For the random forest model, key hyperparameters included the number of estimators (`n_estimators`), maximum depth of each tree (`max_depth`), and the minimum number of samples required to split a node (`min_samples_split`). These settings influence both model complexity and overfitting. A grid search was again performed to identify the best configuration, balancing depth and generalization.

The third algorithm used was XGBoost, which was also the most flexible and powerful among the three. The main hyperparameters tuned included the number of boosting rounds (`n_estimators`), maximum tree depth (`max_depth`), and learning rate. These parameters govern how fast and deep the boosting process goes. Grid search was used here as well, and the model was evaluated using ROC-AUC to ensure good separation of the minority (All-NBA) class.

All models were evaluated on a held-out test set using metrics such as precision, recall, F1-score, and ROC-AUC, with particular attention paid to recall given the importance of correctly identifying actual All-NBA players. This setup not only satisfies the assignment requirement of applying three distinct algorithms but also includes bonus implementation of XGBoost with appropriate tuning and evaluation.


### A summary of your observations, and a separate optional section describing what you think may be a non-standard/novel thing you did in your experiments.

##### Summary of Observations:
After training and evaluating logistic regression, random forest, and XGBoost models on the All-NBA dataset, several patterns emerged. The most notable was that all models achieved very strong ROC-AUC scores (above 0.98), suggesting they were effective at distinguishing between All-NBA and non-All-NBA players. However, there were clear differences in how each model balanced precision and recall. Logistic regression had the highest recall at 94.3%, correctly identifying nearly all actual All-NBA players, but at the cost of precision—it incorrectly labeled many non-All-NBA players as positive. XGBoost offered the best balance overall, with a strong recall of 79.2% and a significantly higher precision of 55.3%, leading to the highest F1-score. Random forest trailed slightly behind XGBoost but still performed well in both recall and precision.


The class imbalance (only 2.74% positive class) posed a major challenge. This was effectively handled using SMOTE within each model’s pipeline, which helped ensure that the models could actually learn from the limited All-NBA examples. Without this, the models would have likely defaulted to always predicting the negative class. The results highlight how critical it is to tune for recall in a task like this, where failing to recognize deserving All-NBA players would undermine the usefulness of the model.

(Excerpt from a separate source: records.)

-- ==== Sys2Proof/Machine/Objects.lean ====
section
/-! DEFINITION. Object tables, page walks and the accesses agents make by object ID and offset (R265 to
R290), with the touchmarks of marked chunks (R370 to R375). -/

namespace Sys2Proof.Machine

/-! ### Rights (R265) -/

/-- Bit numbers of the rights byte. -/
def Right.execute : Nat := 0
/-- R265. -/
def Right.narrow : Nat := 1
/-- R265. -/
def Right.copy : Nat := 2
/-- R265. -/
def Right.stream : Nat := 3
/-- R265. -/
def Right.noise : Nat := 4
/-- R265. -/
def Right.atomic : Nat := 5
/-- R265. -/
def Right.write : Nat := 6
/-- R265. -/
def Right.read : Nat := 7

/-- Whether a capability carries a right. -/
def Cap.has (c : Cap) (r : Nat) : Bool := c.rights.getLsbD r

/-! ### Object table entries (R271) -/

/-- The key of an object of a context. -/
def objKey (ctx : BitVec 12) (obj : BitVec 24) : Nat := ctx.toNat * 2 ^ 24 + obj.toNat

/-- R270: the entry of an object. -/
def objFind (s : State) (ctx : BitVec 12) (obj : BitVec 24) : Option ObjEntry :=
  tableFind s.objs (objKey ctx obj)

/-- R271: kind 0 to 3. -/
def ObjEntry.kind (e : ObjEntry) : Nat := bits e.raw.toNat 0 4
/-- R271. -/
def ObjEntry.marked (e : ObjEntry) : Bool := e.raw.getLsbD 8
/-- R271. -/
def ObjEntry.memside (e : ObjEntry) : Bool := e.raw.getLsbD 9
/-- R271. -/
def ObjEntry.capacity (e : ObjEntry) : Bool := e.raw.getLsbD 10
/-- R271: 0 for 64 KiB, 1 for 2 MiB. -/
def ObjEntry.pageCode (e : ObjEntry) : Nat := bits e.raw.toNat 16 2
/-- R276: log2 of the page size. -/
def ObjEntry.pageShift (e : ObjEntry) : Nat := if e.pageCode = 0 then 16 else 21
/-- R271. -/
def ObjEntry.homePkg (e : ObjEntry) : Nat := bits e.raw.toNat 84 10
/-- R271: 1 when the object is homed on a package by number. -/
def ObjEntry.homeKind (e : ObjEntry) : Nat := bits e.raw.toNat 94 2
/-- R271. -/
def ObjEntry.ceiling (e : ObjEntry) : Nat := bits e.raw.toNat 96 8
/-- R271. -/
def ObjEntry.routine (e : ObjEntry) : Nat := bits e.raw.toNat 104 8
/-- R271. -/
def ObjEntry.root (e : ObjEntry) : Nat := bits e.raw.toNat 112 48
/-- R271. -/
def ObjEntry.size (e : ObjEntry) : Nat := bits e.raw.toNat 160 48

/-- R362: the group number of a window entry. -/
def ObjEntry.group (e : ObjEntry) : Nat := bits e.raw.toNat 112 24

/-- R395: the context under which the pages of an object are kept: the one that shared it with context 4,095. -/
def ownCtx (s : State) (ctx : BitVec 12) (obj : BitVec 24) : BitVec 12 :=
  match objFind s ctx obj with
  | some e => e.sharedFrom.getD ctx
  | none => ctx

/-- R362: a window names the package itself as its home. -/
def ObjEntry.window (s : State) (e : ObjEntry) : Bool :=
  decide (e.homeKind = 1 ∧ e.homePkg = s.pkgnum.toNat)

/-! ### Linear objects (R272) -/

/-- The physical address of an offset in an extent list given as base and length pairs. -/
def extentAt : List (Nat × Nat) → Nat → Option Nat
  | [], _ => none
  | (b, n) :: t, off => if off < n then some (b + off) else extentAt t (off - n)

/-- R272: the physical address of an offset under the extent list at `list`. -/
def extentWalk (s : State) (list off : Nat) : Nat → Option Nat
  | 0 => none
  | fuel + 1 =>
    let e := Memory.readN s.mem list 16
    let base := bits e 48 48
    let len := bits e 0 48
    if off < len then some (base + off)
    else if e / 2 ^ 127 = 1 then none
    else extentWalk s (list + 16) (off - len) fuel

/-! ### Pages (R276 to R279) -/

/-- R276: the state field of a descriptor. -/
def descState (d : BitVec 128) : Nat := bits d.toNat 61 3
/-- R276: the physical base. -/
def descBase (d : BitVec 128) : Nat := bits d.toNat 16 32 * 2 ^ 16
/-- R276: the package that homes a RESIDENT page. -/
def descPkg (d : BitVec 128) : Nat := bits d.toNat 118 10
/-- R276: the target base of a moving page. -/
def descTarget (d : BitVec 128) : Nat := bits d.toNat 80 32 * 2 ^ 16

/-- R276: a descriptor of state `st`, base `b`, target `t`, package `p`, dirty and accessed bits. -/
def mkDesc (st b t p : Nat) (dirty acc : Bool) : BitVec 128 :=
  BitVec.ofNat 128 (p % 1024 * 2 ^ 118 + t / 2 ^ 16 % 2 ^ 32 * 2 ^ 80 + st % 8 * 2 ^ 61
    + b / 2 ^ 16 % 2 ^ 32 * 2 ^ 16 + (if dirty then 2 else 0) + (if acc then 1 else 0))

/-- R269, R276, R277: whether a descriptor is well formed for a page size; one that names a reserved region is not. -/
def descOk (d : BitVec 128) (shift : Nat) : Bool :=
  let n := d.toNat
  decide (bits n 112 6 = 0 ∧ bits n 64 16 = 0 ∧ descState d < 5 ∧ bits n 48 13 = 0 ∧ bits n 2 14 = 0)
    && decide (descState d = 2 ∨ descState d = 3 ∨ bits n 80 32 = 0)
    && decide (shift = 16 ∨ bits n 16 5 = 0)
    && physOk (descBase d) && physOk (descTarget d)

/-- R277: 16 bytes that a walk routine reads in regions 0x0 and 0x1; none where it meets poisoned data. -/
def walkRead (s : State) (a : Nat) : Option Nat :=
  if a / 2 ^ 44 < 2 ∧ physOk a = true ∧ poisonAt s a 16 = false ∧ quarantinedAt s a = false then
    some (Memory.readN s.mem a 16)
  else none

/-- R277, R278: what a walk of routine 0 finds: where the page's descriptor stands, that a level has no table for it,
or nothing. -/
inductive Walk where
  | at (a : Nat)
  | absent
  | failed
  deriving DecidableEq, Repr

/-- R278: routine 0 from level `3 - n`. -/
def walkTable (s : State) (table page : Nat) : Nat → Walk
  | 0 => if physOk table then .at (table + 16 * bits page 0 8) else .failed
  | n + 1 =>
    match walkRead s (table + 16 * bits page (8 * (n + 1)) 8) with
    | none => .failed
    | some e =>
      if bits e 48 13 ≠ 0 ∨ bits e 0 12 ≠ 0 ∨ e / 2 ^ 64 ≠ 0 then .failed
      else if bits e 61 3 = 0 then .absent
      else if bits e 61 3 = 1 then walkTable s (bits e 12 36 * 4096) page n
      else .failed

/-- The key of a page. -/
def pageKey (ctx : BitVec 12) (obj : BitVec 24) (page : Nat) : Nat := objKey ctx obj * 2 ^ 48 + page

/-- R277, R278: the descriptor a walk of the object's routine gives; none when the walk fails. -/
def walkPage (s : State) (e : ObjEntry) (ctx : BitVec 12) (obj : BitVec 24) (page : Nat) (wr : Bool) :
    Option (BitVec 128) :=
  let ctx := ownCtx s ctx obj
  match tableFind s.descs (pageKey ctx obj page) with
  | some d => some d
  | none =>
    let d :=
      if e.foreign then none
      else if e.routine = 0 then
        match walkTable s e.root page 3 with
        | .at a => (walkRead s a).map (BitVec.ofNat 128)
        | .absent => some 0
        | .failed => none
      else if s.routines.contains e.routine = false then none
      else Config.walkRoutine e.routine e.root page e.pageCode ctx.toNat wr
    match d with
    | some d => if descOk d e.pageShift then some d else none
    | none => none

/-- R279: the cached translation of a page. -/
def cached (s : State) (ctx : BitVec 12) (obj : BitVec 24) (page : Nat) : Option (BitVec 128) :=
  let ctx := ownCtx s ctx obj
  (s.translations.find? fun t => t.ctx = ctx && t.obj = obj && t.page.toNat = page).map (·.desc)

/-- R279: discard every cached translation of a page. -/
def uncache (s : State) (ctx : BitVec 12) (obj : BitVec 24) (page : Nat) : State :=
  let ctx := ownCtx s ctx obj
  { s with translations :=
      s.translations.filter fun t => !(t.ctx = ctx && t.obj = obj && t.page.toNat = page) }

/-- R277, R279: write a page's descriptor where its table holds it, and discard cached copies. -/
def setDesc (s : State) (e : ObjEntry) (ctx : BitVec 12) (obj : BitVec 24) (page : Nat)
    (d : BitVec 128) : State :=
  let s := uncache s ctx obj page
  let key := pageKey (ownCtx s ctx obj) obj page
  match if e.routine = 0 ∧ e.foreign = false then walkTable s e.root page 3 else .failed with
  | .at a => { s with mem := Memory.writeN s.mem a 16 d.toNat, descs := tableErase s.descs key }
  | .absent | .failed => { s with descs := tableSet s.descs key d }

/-- R276, R277: a translation for an access: the cached one, or a walk, which sets the accessed and
dirty bits and caches what it finds. -/
def translatePage (s : State) (e : ObjEntry) (ctx : BitVec 12) (obj : BitVec 24) (page : Nat)
    (wr : Bool) : State × Option (BitVec 128) :=
  match cached s ctx obj page with
  | some d => if wr && !d.getLsbD 1 then walk else (s, some d)
  | none => walk
where
  /-- The walk of a translation that is not cached, or that a first write needs. -/
  walk : State × Option (BitVec 128) :=
    match walkPage s e ctx obj page wr with
    | none => (s, none)
    | some d =>
      if descState d = 0 ∨ descState d = 4 then (s, some d)
      else
        let d' := d ||| (if wr then 3#128 else 1#128)
        let s := if d' = d then uncache s ctx obj page else setDesc s e ctx obj page d'
        ({ s with translations := ⟨ownCtx s ctx obj, obj, BitVec.ofNat 48 page, d'⟩ :: s.translations }, some d')

/-! ### Where an access goes -/

/-- What the target port answers (R273, R280, R285, R288). -/
inductive Target where
  /-- A byte of this package, with the new copy of a retiring page that a write also reaches. -/
  | phys (a : Nat) (mirror : Option Nat)
  /-- Memory of another package. -/
  | remote (pkg : Nat)
  /-- The page is moving and its freeze point has passed. -/
  | moved
  /-- Not performed: 1 not resident, 2 access table. -/
  | fail (sub : Nat)
  deriving DecidableEq, Repr

/-- The move of a page, if one is in progress. -/
def moveOf (s : State) (ctx : BitVec 12) (obj : BitVec 24) (page : Nat) : Option PageMove :=
  let ctx := ownCtx s ctx obj
  s.moves.find? fun m => m.ctx = ctx && m.obj = obj && m.page.toNat = page

/-- R266, R273: whether the ceiling of an entry holds every right of a list. -/
def ObjEntry.grants (e : ObjEntry) (need : List Nat) : Bool := need.all e.ceiling.testBit

/-- R273, R280: look up, check and translate an access of `n` bytes at an object offset that needs a list of rights. -/
def locate (s : State) (ctx : BitVec 12) (obj : BitVec 24) (off n : Nat) (need : List Nat) (wr : Bool) :
    State × Target :=
  match objFind s ctx obj with
  | none => (s, .fail 2)
  | some e =>
    if e.kind = 0 ∨ e.kind = 3 ∨ e.grants need = false ∨ e.size < off + n then (s, .fail 2)
    else if e.homeKind = 1 then (s, if e.window s then .fail 2 else .remote e.homePkg)
    else if e.kind = 1 then
      let a := match e.scratch with
        | some l => extentAt l off
        | none => extentWalk s e.root off 4096
      match a with
      | some a => if physOk a then (s, .phys a none) else (s, .fail 2)
      | none => (s, .fail 2)
    else
      let page := off / 2 ^ e.pageShift
      let o := off % 2 ^ e.pageShift
      match translatePage s e ctx obj page wr with
      | (s, none) => (s, .fail 1)
      | (s, some d) =>
        if descState d = 1 then
          if descPkg d = s.pkgnum.toNat then (s, .phys (descBase d + o) none) else (s, .remote (descPkg d))
        else if descState d = 2 then (s, .moved)
        else if descState d = 3 then
          match moveOf s ctx obj page with
          | some m =>
            match m.cursor with
            | some c => (s, .phys (descBase d + o)
                (if o / 32 < c then some (m.target.toNat + o) else none))
            | none => (s, .phys (descBase d + o) none)
          | none => (s, .phys (descBase d + o) none)
        else (s, .fail 1)

/-! ### Touchmarks (R370 to R376) -/

/-- R373: the width in bits of an element of a chunk format. -/
def chunkWidth (f : Nat) : Nat :=
  if f = 0 ∨ f = 11 ∨ f = 12 then 32
  else if f = 1 ∨ f = 2 then 16
  else if f = 7 ∨ f = 10 then 4
  else if f = 16 then 128
  else 8

/-- R373: the integer of an element's bits, mod P. -/
def chunkVal (f raw : Nat) : Nat :=
  let w := chunkWidth f
  let v : Int := if f = 8 ∨ f = 10 ∨ f = 11 ∨ f = 16 then signed raw w else (raw % 2 ^ w : Nat)
  (v % (markPrime : Int)).toNat

/-- R373: T0 and T1 over the elements `j` to `j + n - 1` of a payload. -/
def markSums (f payload j n : Nat) : Nat × Nat :=
  (List.range n).foldl (fun (t : Nat × Nat) i =>
    let v := chunkVal f (bits payload (chunkWidth f * i) (chunkWidth f))
    ((t.1 + v) % markPrime, (t.2 + (j + i + 1) * v) % markPrime)) (0, 0)

/-- R373: a touchmark from its sums. -/
def mkMark (t : Nat × Nat) : BitVec 64 := BitVec.ofNat 64 (t.2 * 2 ^ 32 + t.1)

/-- R373: the touchmark of a whole payload. -/
def touchmark (f payload : Nat) : BitVec 64 := mkMark (markSums f payload 0 (32768 / chunkWidth f))

/-- R375: add a change to a header's mark. -/
def Header.change (h : Header) (d0 d1 : Nat) (producer : BitVec 32) : Header :=
  let t0 := (bits h.mark.toNat 0 32 + d0) % markPrime
  let t1 := (bits h.mark.toNat 32 32 + d1) % markPrime
  { h with mark := mkMark (t0, t1), producer := producer }

/-- R375: the header of a chunk with the mark changes that are on their way to it: bytes and mark change in one
coherence step, so every verifier sees both. -/
def headerNow (s : State) (key : Nat) : Option Header :=
  (tableFind s.headers key).map fun h =>
    (s.markMsgs.filter fun m => m.chunk = key).foldl (fun h m => h.change m.t0 m.t1 m.producer) h

/-- R276, R287: whether a page with a descriptor has bytes on this package. -/
def pageHere (s : State) (ctx : BitVec 12) (obj : BitVec 24) (page : Nat) (d : BitVec 128) : Bool :=
  match descState d with
  | 1 => decide (descPkg d = s.pkgnum.toNat)
  | 2 => match moveOf s ctx obj page with | some m => decide (m.home = s.pkgnum) | none => true
  | 3 => true
  | _ => false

#### Optional: Non-standard/Novel Elements:
A few elements of this project go slightly beyond a standard application. Most notably, SMOTE was integrated directly within each model’s cross-validation pipeline, ensuring oversampling was applied only during training folds and not leaked into validation, which could otherwise inflate performance. Another thoughtful detail was the normalization of positional data to core roles (G/F/C), which reduced noise during one-hot encoding and likely helped model consistency. Additionally, the feature importance analysis from the random forest model provided valuable interpretability. It revealed that advanced metrics like PER, VORP, WS/48, and BPM were among the most predictive of All-NBA selection, confirming that efficiency and overall impact metrics matter more than just raw box score stats. This kind of insight, derived from the model itself, adds meaningful depth to the analysis.